* **Aim of the exercise**: Range to reproduce from the entries below: the line with "let s := s.withChange c", the line with "(tilesOfSheaf m).foldl (fun n", and every line in between. Give them exactly and give nothing else.

Collected data entries
-- ==== Sys2Proof/Machine/Act.lean ====
section
/-!
DEFINITION. Machine/Act.lean: position 200 of a stride (R45, R52): the committed configuration comes into force, releases are
carried out (R413), tiles of loads and restarts stop (R242), and the holds are decided (R448).
-/

namespace Sys2Proof.Machine

/-! ### Values in force and what they bring about -/

/-- The physical range of a sheaf's Silage region for some banks (R176, R177): cleared when BANKS or MODE changes. -/
def State.clearSilage (s : State) (m old new : Nat) : State := s.clearBanks m ((16 - max old new) * 0x20000) (16 * 0x20000)

/-- The ENABLE bit of a port has changed: the port trains when it may, or it goes down and its site's life record is to be
written back (R372, R375, R376, R498). -/
def State.enablePort (s : State) (n : Nat) (on : Bool) : State :=
  if on then
    s.modPort n fun p => if p.ended then p else { p with state := if s.mayTrain n then portTraining else portDown }
  else (s.modPort n (Port.off portDown)).portWentOff n

/-- The ENABLE bit of a queue has become 1 (R384). -/
def State.queueEnabled (s : State) (q : Nat) : State :=
  let s := s.modQueue q fun x => { x with head := 0, phase := true }
  { s with host := { s.host with slotsRead := Tbl.drop s.host.slotsRead q } }

/-- The event ring has been enabled (R484); a READ written in this aclk stays (R9). -/
def State.ringStarted (s : State) : State :=
  let written := decide (bits (s.hostBits .ringIdx) 32 32 ≠ 0)
  { s with gleaner := { s.gleaner with read := if written then s.gleaner.read else 0, write := 0 } }

/-- What the new value of a register brings about, `old` being the state before (R37, R177, R208, R350, R384, R484). -/
def State.valueActs (s : State) (old : State) (r : Reg) : State :=
  let v := s.reg r
  let w := old.reg r
  match r with
  | .silageCtl m => if bits v 0 5 = bits w 0 5 then s else s.clearSilage m (bits w 0 4) (bits v 0 4)
  | .timeCtl => s.sourceChanged (bits w 0 2)
  | .qCtl q => if bit v 0 && !bit w 0 then s.queueEnabled q else s
  | .ringCtl => if bit v 63 && !bit w 63 then s.ringStarted else s
  | .cfgEpoch => if bits v 0 32 ≠ 0 then s.setReg .cfgEpoch (v &&& ~~~maskOf 32 1) else s
  | .portCtl n => if bit v 0 = bit w 0 then s else s.enablePort n (bit v 0)
  | .sowerSeed p => s.modPdk p fun x => { x with sowerKey := sowerKeyOf v }
  | _ => s

/-- The committed values come into force, and what they bring about follows (R51, R52). -/
def State.installValues (s : State) (vs : Tbl (BitVec 64)) : State :=
  let rs := vs.filterMap fun v => (Reg.ofOffset v.1).map fun r => (r, v.2)
  let t := rs.foldl (fun t v => t.bringIntoForce v.1 v.2) s
  rs.foldl (fun t v => t.valueActs s v.1) t

/-! ### Epochs (R420 to R423) -/

/-- MEM_EPOCH advances (R420). -/
def State.advanceMemEpoch (s : State) (p : Nat) : State :=
  let old := (s.pdk p).memEpoch
  let s := s.modPdk p fun x => { x with memEpoch := x.memEpoch + 1 }
  if old = 15 then s.raise srcFarrier evtKeyWrap (pack 128 [(0, 4, p)]) else s

/-- The rotations admitted come into force (R421 to R423): each of the link rotations advances LINK_EPOCH by one. -/
def State.rotateKeys (s : State) (p : Nat) : State :=
  let s : State := if (s.pdk p).rotateMem then (s.advanceMemEpoch p).modPdk p fun x => { x with rotateMem := false, sweep := true } else s
  s.modPdk p fun x => { x with rotateLink := 0, linkEpoch := x.linkEpoch + BitVec.ofNat 4 x.rotateLink }

/-! ### Tiles -/

/-- A tile with its sequencer IDLE and every array of R301 that it holds cleared, but for the store and the ranges: counters and the
fault record stay. -/
def Tile.blank (t : Tile) : Tile :=
  { ({} : Tile) with
    store := t.store, ranges := t.ranges, fault := t.fault, budgetMax := t.budgetMax, fresh := t.fresh,
    fwaBusy := t.fwaBusy, fwaProducts := t.fwaProducts, fwaOutliers := t.fwaOutliers,
    bwaBusy := t.bwaBusy, bwaProducts := t.bwaProducts, bwaRepeats := t.bwaRepeats,
    chaffIssues := t.chaffIssues, chaffTerminated := t.chaffTerminated, chaffInvalid := t.chaffInvalid, chaffClipped := t.chaffClipped,
    tsCe := t.tsCe, tsUe := t.tsUe, tsLastUe := t.tsLastUe }

/-- A program range's instructions cleared. -/
def Tile.clearRange (t : Tile) (r : ProgRange) : Tile :=
  { t with store := t.store.filter fun w => !(decide (r.origin.toNat ≤ w.1) && decide (w.1 < r.origin.toNat + r.length.toNat)) }

/-- The ranges of paddock `p` cleared, and what a load or restart of it left (R241). -/
def Tile.dropPaddock (t : Tile) (p : Nat) : Tile :=
  let t := (t.ranges.filter fun r => decide (r.paddock = p)).foldl Tile.clearRange t
  { t with ranges := t.ranges.filter (fun r => decide (r.paddock ≠ p)), fresh := t.fresh.filter fun f => decide (f.1 ≠ p) }

/-- The instruction store cleared outside the ranges that remain (R413 step 4). -/
def Tile.keepRanges (t : Tile) : Tile :=
  { t with store := t.store.filter fun w => t.ranges.any fun r =>
      decide (r.origin.toNat ≤ w.1) && decide (w.1 < r.origin.toNat + r.length.toNat) }

/-- What R242 empties at a stop: banks, slots, tables, the top-k list, and the non-finite state. -/
def Tile.emptied (t : Tile) : Tile :=
  { t with
    fwaBanks := [], bwaBanks := [], chaffBanks := [], chaffNext := [], hand := 0, tables := [], topk := [], topkK := 1,
    nfFlag := false, nfPos := 0, nfStride := none, nfAt := none }

/-- The DPAs of a sheaf's tile stores and banks cleared (R303). -/
def State.clearSheafMemory (s : State) (m : Nat) : State :=
  (tilesOfSheaf m).foldl State.clearStore (s.clearBanks m 0 0x200000)

/-! ### Releases (R413) -/

/-- A released sheaf is cleared when it holds the contents of paddock `p`, or lies in no mask any more; otherwise only what it keeps
for `p` is removed (R413 steps 2 and 4). -/
def State.scrubSheaf (s : State) (p m : Nat) : State :=
  let x := s.sheaf m
  let left := s.holders m
  let s := (tilesOfSheaf m).foldl (fun s n => s.modTile n fun t => t.dropPaddock p) s
  let s := s.modSheaf m fun x => { x with
    savedParts := x.savedParts.filter (fun c => decide (c.1 ≠ p)), savedWindows := x.savedWindows.filter fun c => decide (c.1 ≠ p) }
  if x.ran = some p ∨ left = [] then
    let s := (tilesOfSheaf m).foldl (fun s n => s.modTile n fun t => t.blank.keepRanges) s
    let s := (s.clearSheafMemory m).modSheaf m fun x => { x with entries := [], arrivals := [] }
    if left = [] then s.modSheaf m fun x => { x with ran := none, entriesLoaded := 0 } else s
  else s

/-- The entries of a tether of a released paddock are held back, and the tether is CLOSED (R378, R413). -/
def State.scrubTether (s : State) (p t : Nat) : State :=
  let s := portNumbers.foldl (fun s n =>
    let es := s.entriesOn n t
    if es.isEmpty then s else s.modPort n fun x => { x with scrubHeld := x.scrubHeld ++ es.map fun i => (i, p) }) s
  s.closeTether t

/-- Registers of paddock `p` outside the GLOBAL commit group that are stored by offset. -/
def paddockRegs (p : Nat) : List Reg :=
  [.pdkCtl p, .pdkCtx p, .sowerSeed p, .sowerStep p, .mtgPolicy p, .mtgUcode p, .mtgThresh p, .mtgWatch p] ++
    (List.range 256).flatMap fun g => [.group0 p g, .group1 p g]

/-- A register reset by the device: fields outside RWS that the host has written in this aclk stay (R9). -/
def State.resetFields (s : State) (r : Reg) : State :=
  let keep := s.hostBits r &&& ~~~r.rws
  let s' := s.resetReg r
  if keep = 0 then s' else s'.setReg r (merge64 (s'.reg r) keep (s.reg r))

/-- The registers and state of a released paddock return to their reset values, but for STATE and the epochs, and for what the
host has written in this aclk (R9, R413 step 3). -/
def State.resetPaddock (s : State) (p : Nat) : State :=
  let s := (paddockRegs p).foldl State.resetFields s
  let counted := decide (bits (s.hostBits (.mtgStatus p)) 32 16 ≠ 0)
  s.modPdk p fun x => { paddockReset p with
    state := x.state, memEpoch := x.memEpoch, linkEpoch := x.linkEpoch,
    replayCount := if counted then x.replayCount else (paddockReset p).replayCount }

/-- A whole release ends (R378, R415): `p` is FREE, its former link entries may be assigned again, and the event tells how many
regions were cleared. -/
def State.finishRelease (s : State) (p cleared : Nat) : State :=
  let s := s.modPdk p fun x => { x with state := .free, clearing := 0, releasedRegions := 0 }
  let ports := s.ports.map fun (x : Nat × Port) => (x.1, { x.2 with scrubHeld := x.2.scrubHeld.filter fun e => decide (e.2 ≠ p) })
  { s with ports := ports }.raise srcFarrier evtPdkReleased (pack 128 [(0, 4, p), (4, 10, cleared)])

/-- The whole release of paddock `p` with some regions to clear (R413 step 3, R415). -/
def State.releaseWhole (s : State) (p : Nat) (regions : List Nat) : State :=
  let ts := (s.tethers.filter fun t => decide (t.2.paddock = p) && decide (t.2.state ≠ .closed)).map Prod.fst
  let s := ts.foldl (fun s t => s.scrubTether p t) s
  let cs := (s.colls.filter fun c => decide (c.paddock = p)).map Coll.id
  let s := cs.foldl State.abortColl s
  let s := (s.endSeals p).resetPaddock p
  if regions.isEmpty then s.finishRelease p 0
  else s.modPdk p fun x => { x with clearing := regions.foldl (fun v r => withBit v r true) 0, releasedRegions := regions.length }

/-- A composition change in force, with what it brings about: `old` is the state before any change (R411, R413, R420). -/
def State.actChange (s : State) (c : PdkChange) : State :=
  let p := c.paddock
  let before := s.mask p
  let regions := s.regionsOf p
  let s := s.withChange c
  if c.release then
    let gone := sheavesOf (before &&& ~~~s.mask p)
    let s := gone.foldl (fun s m => s.scrubSheaf p m) s
    if c.whole then s.releaseWhole p regions else s
  else if c.isNew then s.advanceMemEpoch p else s

/-- A sheaf that one paddock holds, and that holds nothing yet, holds that paddock's contents from now on; a list of the sheaves of
some masks. -/
def State.settleResidents (s : State) (ms : List Nat) : State :=
  ms.foldl (fun s m => match s.holders m with
    | [p] => if (s.sheaf m).ran = none then s.modSheaf m fun x => { x with ran := some p } else s
    | _ => s) s

/-! ### Phases (R121, R170, R204) -/

/-- The BWA banks of a sheaf's tiles that are ACTIVE. -/
def State.activeBwaBanks (s : State) (m : Nat) : Nat :=
  (tilesOfSheaf m).foldl (fun n t => n + ((s.tile t).bwaBanks.filter fun b => decide (tagState b.2.tag = 1)).length) 0

/-- A sheaf holding the contents of paddock `p` when the phase of `p` has changed: open windows close under the old phase, the BWA
banks become EMPTY, and on entry to BWD the Chaff banks and lists (R121, R170, R204).  EVT_BWA_DISCARD counts the discarded
ACTIVE banks modulo 256: a sheaf can discard 256, one more than its field holds (DESIGN CHOICE, notes/assumptions/79). -/
def State.changeSheafPhase (s : State) (p : Nat) (old : Phase) (m : Nat) : State :=
  let open_ := (s.sheaf m).entries.filter fun e => e.2.isOpen
  let s := open_.foldl (fun s e => s.closeEntry m e.1 old) s
  let active := s.activeBwaBanks m
  let bwd := decide (s.phase p = .bwd)
  let s := (tilesOfSheaf m).foldl (fun s n => s.modTile n fun t =>
    let t := { t with bwaBanks := [] }
    if bwd then { t with chaffBanks := [], chaffNext := [], topk := [], topkK := 1 } else t) s
  if old = .bwd ∧ active ≠ 0 then s.raise (srcSheaf m) evtBwaDiscard (pack 128 [(0, 8, active), (8, 4, p)]) else s

/-- The effects of a change of phase of paddock `p`, on the sheaves that hold its contents and, in the entries saved at a switch, on
the others (R121). -/
def State.changePhase (s : State) (old : State) (p : Nat) : State :=
  if s.phase p = old.phase p ∨ (s.pdk p).state ≠ .active then s
  else
    (sheavesOf (s.mask p)).foldl (fun s m =>
      if (s.sheaf m).ran = some p then s.changeSheafPhase p (old.phase p) m
      else if s.sharedSheaf m || (s.sheaf m).ran.isSome then
        (List.range 256).foldl (fun s e => s.closeSaved p m (old.phase p) e) s
      else s) s

/-! ### Stops for loads, restarts and debug (R242, R487) -/

/-- The tile's context in place is that of paddock `p`. -/
def State.resident (s : State) (p n : Nat) : Bool := decide ((s.sheaf (n / 64)).ran = some p)

/-- A tile that a load or restart of paddock `p` names stops: HALTED, emptied, and to start at `start` (R242). -/
def State.stopForStart (s : State) (p start n : Nat) : State :=
  let here := s.resident p n
  if !bit (s.mask p) (n / 64) then s
  else s.modTile n fun t =>
    let t := if here then { t.emptied with seqState := .halted, loops := [], landing := [] } else t
    { t with fresh := (t.fresh.filter fun f => decide (f.1 ≠ p)) ++ [(p, some start)] }

/-- A tile stopped by debug (R487): HALTED and emptied; one that is HALTED or IDLE stays as it is. -/
def State.stopForDebug (s : State) (n : Nat) : State :=
  s.modTile n fun t =>
    if t.seqState = .halted ∨ t.seqState = .idle then { t with fresh := t.fresh.map fun f => (f.1, none) }
    else { t.emptied with seqState := .halted, loops := [], landing := [] }

/-- The stops of a program command that was fetched before this stride. -/
def State.stopNamed (s : State) (c : ProgCmd) : State :=
  match c.kind with
  | .halt => c.images.foldl (fun s i => s.stopForDebug i.tile) s
  | _ => c.images.foldl (fun s i => s.stopForStart c.paddock (c.stride + 2) i.tile) s

/-- The program commands whose stops are due at this position 200. -/
def State.stopPrograms (s : State) : State :=
  let due (c : ProgCmd) : Bool := !c.stopped && decide (c.stride < s.stride)
  let t := (s.progs.filter due).foldl State.stopNamed s
  { t with progs := (s.progs.map fun c => if due c then { c with stopped := true } else c).filter fun c =>
      !c.stopped || decide (c.kind = .load) }

/-! ### Position 200 -/

/-- What the commit staged comes into force (R52). -/
def State.installStaged (s : State) : State :=
  match s.staged with
  | none => s
  | some st =>
    let old := s
    let t := { s with staged := none }.installValues st.values
    let t := st.ucodes.foldl (fun t u => t.modPdk u.1 fun x => { x with ucode := u.2 }) t
    let t := paddockNumbers.foldl (fun t p => t.changePhase old p) t
    let t := st.changes.foldl State.actChange t
    let ms := sheavesOf (st.changes.foldl (fun (v : BitVec 400) c => v ||| old.mask c.paddock ||| t.mask c.paddock) 0)
    t.settleResidents ms

/-- Collectives whose abort was accepted end now (R342). -/
def State.endAborted (s : State) : State :=
  ((s.colls.filter fun c => c.aborting).map Coll.id).foldl State.abortColl s

/-- What position 200 of the stride does, once (R45, R52): everything that its row names. -/
def State.actUnits (s : State) : State :=
  if !s.time.actDue then s
  else
    let s := paddockNumbers.foldl State.rotateKeys { s with time := { s.time with actDue := false } }
    ((s.installStaged.endAborted).stopPrograms).decideHolds

/-- Position 200 of the stride, once (R45, R52). -/
def State.unitsAct (s : State) : State := if !s.time.actDue then s else (s.advancePos 200).actUnits

/-- UNITS_ACT. -/
def execUnitsAct (s : State) : Host.Outcome State Fault Refusal := .next (s.whenRunning State.unitsAct)

end Sys2Proof.Machine
end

* **Exercise solution**:
  let s := s.withChange c
  if c.release then
    let gone := sheavesOf (before &&& ~~~s.mask p)
    let s := gone.foldl (fun s m => s.scrubSheaf p m) s
    if c.whole then s.releaseWhole p regions else s
  else if c.isNew then s.advanceMemEpoch p else s

/-- A sheaf that one paddock holds, and that holds nothing yet, holds that paddock's contents from now on; a list of the sheaves of
some masks. -/
def State.settleResidents (s : State) (ms : List Nat) : State :=
  ms.foldl (fun s m => match s.holders m with
    | [p] => if (s.sheaf m).ran = none then s.modSheaf m fun x => { x with ran := some p } else s
    | _ => s) s

/-! ### Phases (R121, R170, R204) -/

/-- The BWA banks of a sheaf's tiles that are ACTIVE. -/
def State.activeBwaBanks (s : State) (m : Nat) : Nat :=
  (tilesOfSheaf m).foldl (fun n t => n + ((s.tile t).bwaBanks.filter fun b => decide (tagState b.2.tag = 1)).length) 0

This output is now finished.